*** Opening of Records for the exercise ***
-- ==== Sys2Proof/Tests/Slice0.lean ====
section
/-! SUPPORT. Tests of one step or less, with words from the opcode maps of spec/30_encoding.md and values from
spec/95_test_vectors.md, and a witness for every obligation that has hypotheses. -/

namespace Sys2Proof.Tests

open Sys2Proof Sys2Proof.Machine

/-! Every cell of the opcode maps (R84, R85), each word written bit by bit; the immediate bytes are 0x34, then 0x12. -/

/-- Row 0x of R84. -/
theorem test_decode_row0 : ([
    0b00000000, 0b00000001, 0b00000010, 0b00000011, 0b00000100, 0b00000101, 0b00000110, 0b00000111, 0b00001000,
    0b00001001, 0b00001010, 0b00001011, 0b00001100, 0b00001101, 0b00001110, 0b00001111] : List Byte).map (fun op => decodeBytes op 0x34 0x12) = [
    .nop, .ldBcNn 0x1234, .ldAtBcA, .incBc, .incB, .decB, .ldBN 0x34, .rlca, .ldAtNnSp 0x1234, .addHlBc, .ldAAtBc,
    .decBc, .incC, .decC, .ldCN 0x34, .rrca] := by decide

/-- Row 1x of R84. -/
theorem test_decode_row1 : ([
    0b00010000, 0b00010001, 0b00010010, 0b00010011, 0b00010100, 0b00010101, 0b00010110, 0b00010111, 0b00011000,
    0b00011001, 0b00011010, 0b00011011, 0b00011100, 0b00011101, 0b00011110, 0b00011111] : List Byte).map (fun op => decodeBytes op 0x34 0x12) = [
    .stop 0x34, .ldDeNn 0x1234, .ldAtDeA, .incDe, .incD, .decD, .ldDN 0x34, .rla, .jrE 0x34, .addHlDe, .ldAAtDe,
    .decDe, .incE, .decE, .ldEN 0x34, .rra] := by decide

/-- Row 2x of R84. -/
theorem test_decode_row2 : ([
    0b00100000, 0b00100001, 0b00100010, 0b00100011, 0b00100100, 0b00100101, 0b00100110, 0b00100111, 0b00101000,
    0b00101001, 0b00101010, 0b00101011, 0b00101100, 0b00101101, 0b00101110, 0b00101111] : List Byte).map (fun op => decodeBytes op 0x34 0x12) = [
    .jrNzE 0x34, .ldHlNn 0x1234, .ldAtHlIncA, .incHl, .incH, .decH, .ldHN 0x34, .daa, .jrZE 0x34, .addHlHl,
    .ldAAtHlInc, .decHl, .incL, .decL, .ldLN 0x34, .cpl] := by decide

/-- Row 3x of R84. -/
theorem test_decode_row3 : ([
    0b00110000, 0b00110001, 0b00110010, 0b00110011, 0b00110100, 0b00110101, 0b00110110, 0b00110111, 0b00111000,
    0b00111001, 0b00111010, 0b00111011, 0b00111100, 0b00111101, 0b00111110, 0b00111111] : List Byte).map (fun op => decodeBytes op 0x34 0x12) = [
    .jrNcE 0x34, .ldSpNn 0x1234, .ldAtHlDecA, .incSp, .incAtHl, .decAtHl, .ldAtHlN 0x34, .scf, .jrCE 0x34, .addHlSp,
    .ldAAtHlDec, .decSp, .incA, .decA, .ldAN 0x34, .ccf] := by decide

/-- Row 4x of R84. -/
theorem test_decode_row4 : ([
    0b01000000, 0b01000001, 0b01000010, 0b01000011, 0b01000100, 0b01000101, 0b01000110, 0b01000111, 0b01001000,
    0b01001001, 0b01001010, 0b01001011, 0b01001100, 0b01001101, 0b01001110, 0b01001111] : List Byte).map (fun op => decodeBytes op 0x34 0x12) = [
    .ldBB, .ldBC, .ldBD, .ldBE, .ldBH, .ldBL, .ldBAtHl, .ldBA, .ldCB, .ldCC, .ldCD, .ldCE, .ldCH, .ldCL, .ldCAtHl,
    .ldCA] := by decide

/-- Row 5x of R84. -/
theorem test_decode_row5 : ([
    0b01010000, 0b01010001, 0b01010010, 0b01010011, 0b01010100, 0b01010101, 0b01010110, 0b01010111, 0b01011000,
    0b01011001, 0b01011010, 0b01011011, 0b01011100, 0b01011101, 0b01011110, 0b01011111] : List Byte).map (fun op => decodeBytes op 0x34 0x12) = [
    .ldDB, .ldDC, .ldDD, .ldDE, .ldDH, .ldDL, .ldDAtHl, .ldDA, .ldEB, .ldEC, .ldED, .ldEE, .ldEH, .ldEL, .ldEAtHl,
    .ldEA] := by decide

/-- Row 6x of R84. -/
theorem test_decode_row6 : ([
    0b01100000, 0b01100001, 0b01100010, 0b01100011, 0b01100100, 0b01100101, 0b01100110, 0b01100111, 0b01101000,
    0b01101001, 0b01101010, 0b01101011, 0b01101100, 0b01101101, 0b01101110, 0b01101111] : List Byte).map (fun op => decodeBytes op 0x34 0x12) = [
    .ldHB, .ldHC, .ldHD, .ldHE, .ldHH, .ldHL, .ldHAtHl, .ldHA, .ldLB, .ldLC, .ldLD, .ldLE, .ldLH, .ldLL, .ldLAtHl,
    .ldLA] := by decide

/-- Row 7x of R84. -/
theorem test_decode_row7 : ([
    0b01110000, 0b01110001, 0b01110010, 0b01110011, 0b01110100, 0b01110101, 0b01110110, 0b01110111, 0b01111000,
    0b01111001, 0b01111010, 0b01111011, 0b01111100, 0b01111101, 0b01111110, 0b01111111] : List Byte).map (fun op => decodeBytes op 0x34 0x12) = [
    .ldAtHlB, .ldAtHlC, .ldAtHlD, .ldAtHlE, .ldAtHlH, .ldAtHlL, .halt, .ldAtHlA, .ldAB, .ldAC, .ldAD, .ldAE, .ldAH,
    .ldAL, .ldAAtHl, .ldAA] := by decide

/-- Row 8x of R84. -/
theorem test_decode_row8 : ([
    0b10000000, 0b10000001, 0b10000010, 0b10000011, 0b10000100, 0b10000101, 0b10000110, 0b10000111, 0b10001000,
    0b10001001, 0b10001010, 0b10001011, 0b10001100, 0b10001101, 0b10001110, 0b10001111] : List Byte).map (fun op => decodeBytes op 0x34 0x12) = [
    .addAB, .addAC, .addAD, .addAE, .addAH, .addAL, .addAAtHl, .addAA, .adcAB, .adcAC, .adcAD, .adcAE, .adcAH,
    .adcAL, .adcAAtHl, .adcAA] := by decide

/-- Row 9x of R84. -/
theorem test_decode_row9 : ([
    0b10010000, 0b10010001, 0b10010010, 0b10010011, 0b10010100, 0b10010101, 0b10010110, 0b10010111, 0b10011000,
    0b10011001, 0b10011010, 0b10011011, 0b10011100, 0b10011101, 0b10011110, 0b10011111] : List Byte).map (fun op => decodeBytes op 0x34 0x12) = [
    .subB, .subC, .subD, .subE, .subH, .subL, .subAtHl, .subA, .sbcAB, .sbcAC, .sbcAD, .sbcAE, .sbcAH, .sbcAL,
    .sbcAAtHl, .sbcAA] := by decide

/-- Row Ax of R84. -/
theorem test_decode_rowA : ([
    0b10100000, 0b10100001, 0b10100010, 0b10100011, 0b10100100, 0b10100101, 0b10100110, 0b10100111, 0b10101000,
    0b10101001, 0b10101010, 0b10101011, 0b10101100, 0b10101101, 0b10101110, 0b10101111] : List Byte).map (fun op => decodeBytes op 0x34 0x12) = [
    .andB, .andC, .andD, .andE, .andH, .andL, .andAtHl, .andA, .xorB, .xorC, .xorD, .xorE, .xorH, .xorL, .xorAtHl,
    .xorA] := by decide

/-- Row Bx of R84. -/
theorem test_decode_rowB : ([
    0b10110000, 0b10110001, 0b10110010, 0b10110011, 0b10110100, 0b10110101, 0b10110110, 0b10110111, 0b10111000,
    0b10111001, 0b10111010, 0b10111011, 0b10111100, 0b10111101, 0b10111110, 0b10111111] : List Byte).map (fun op => decodeBytes op 0x34 0x12) = [
    .orB, .orC, .orD, .orE, .orH, .orL, .orAtHl, .orA, .cpB, .cpC, .cpD, .cpE, .cpH, .cpL, .cpAtHl, .cpA] := by decide

/-- Row Cx of R84. -/
theorem test_decode_rowC : ([
    0b11000000, 0b11000001, 0b11000010, 0b11000011, 0b11000100, 0b11000101, 0b11000110, 0b11000111, 0b11001000,
    0b11001001, 0b11001010, 0b11001100, 0b11001101, 0b11001110, 0b11001111] : List Byte).map (fun op => decodeBytes op 0x34 0x12) = [
    .retNz, .popBc, .jpNzNn 0x1234, .jpNn 0x1234, .callNzNn 0x1234, .pushBc, .addAN 0x34, .rst00, .retZ, .ret,
    .jpZNn 0x1234, .callZNn 0x1234, .callNn 0x1234, .adcAN 0x34, .rst08] := by decide

/-- Row Dx of R84. -/
theorem test_decode_rowD : ([
    0b11010000, 0b11010001, 0b11010010, 0b11010011, 0b11010100, 0b11010101, 0b11010110, 0b11010111, 0b11011000,
    0b11011001, 0b11011010, 0b11011011, 0b11011100, 0b11011101, 0b11011110, 0b11011111] : List Byte).map (fun op => decodeBytes op 0x34 0x12) = [
    .retNc, .popDe, .jpNcNn 0x1234, .illegalD3, .callNcNn 0x1234, .pushDe, .subN 0x34, .rst10, .retC, .reti,
    .jpCNn 0x1234, .illegalDB, .callCNn 0x1234, .illegalDD, .sbcAN 0x34, .rst18] := by decide

/-- Row Ex of R84. -/
theorem test_decode_rowE : ([
    0b11100000, 0b11100001, 0b11100010, 0b11100011, 0b11100100, 0b11100101, 0b11100110, 0b11100111, 0b11101000,
    0b11101001, 0b11101010, 0b11101011, 0b11101100, 0b11101101, 0b11101110, 0b11101111] : List Byte).map (fun op => decodeBytes op 0x34 0x12) = [
    .ldhAtNA 0x34, .popHl, .ldAtCA, .illegalE3, .illegalE4, .pushHl, .andN 0x34, .rst20, .addSpE 0x34, .jpHl,
    .ldAtNnA 0x1234, .illegalEB, .illegalEC, .illegalED, .xorN 0x34, .rst28] := by decide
*** Close of Records for the exercise ***
To do:
In the data above, how many lines hold the word "opcode"? Give only the number.

Task answer:
2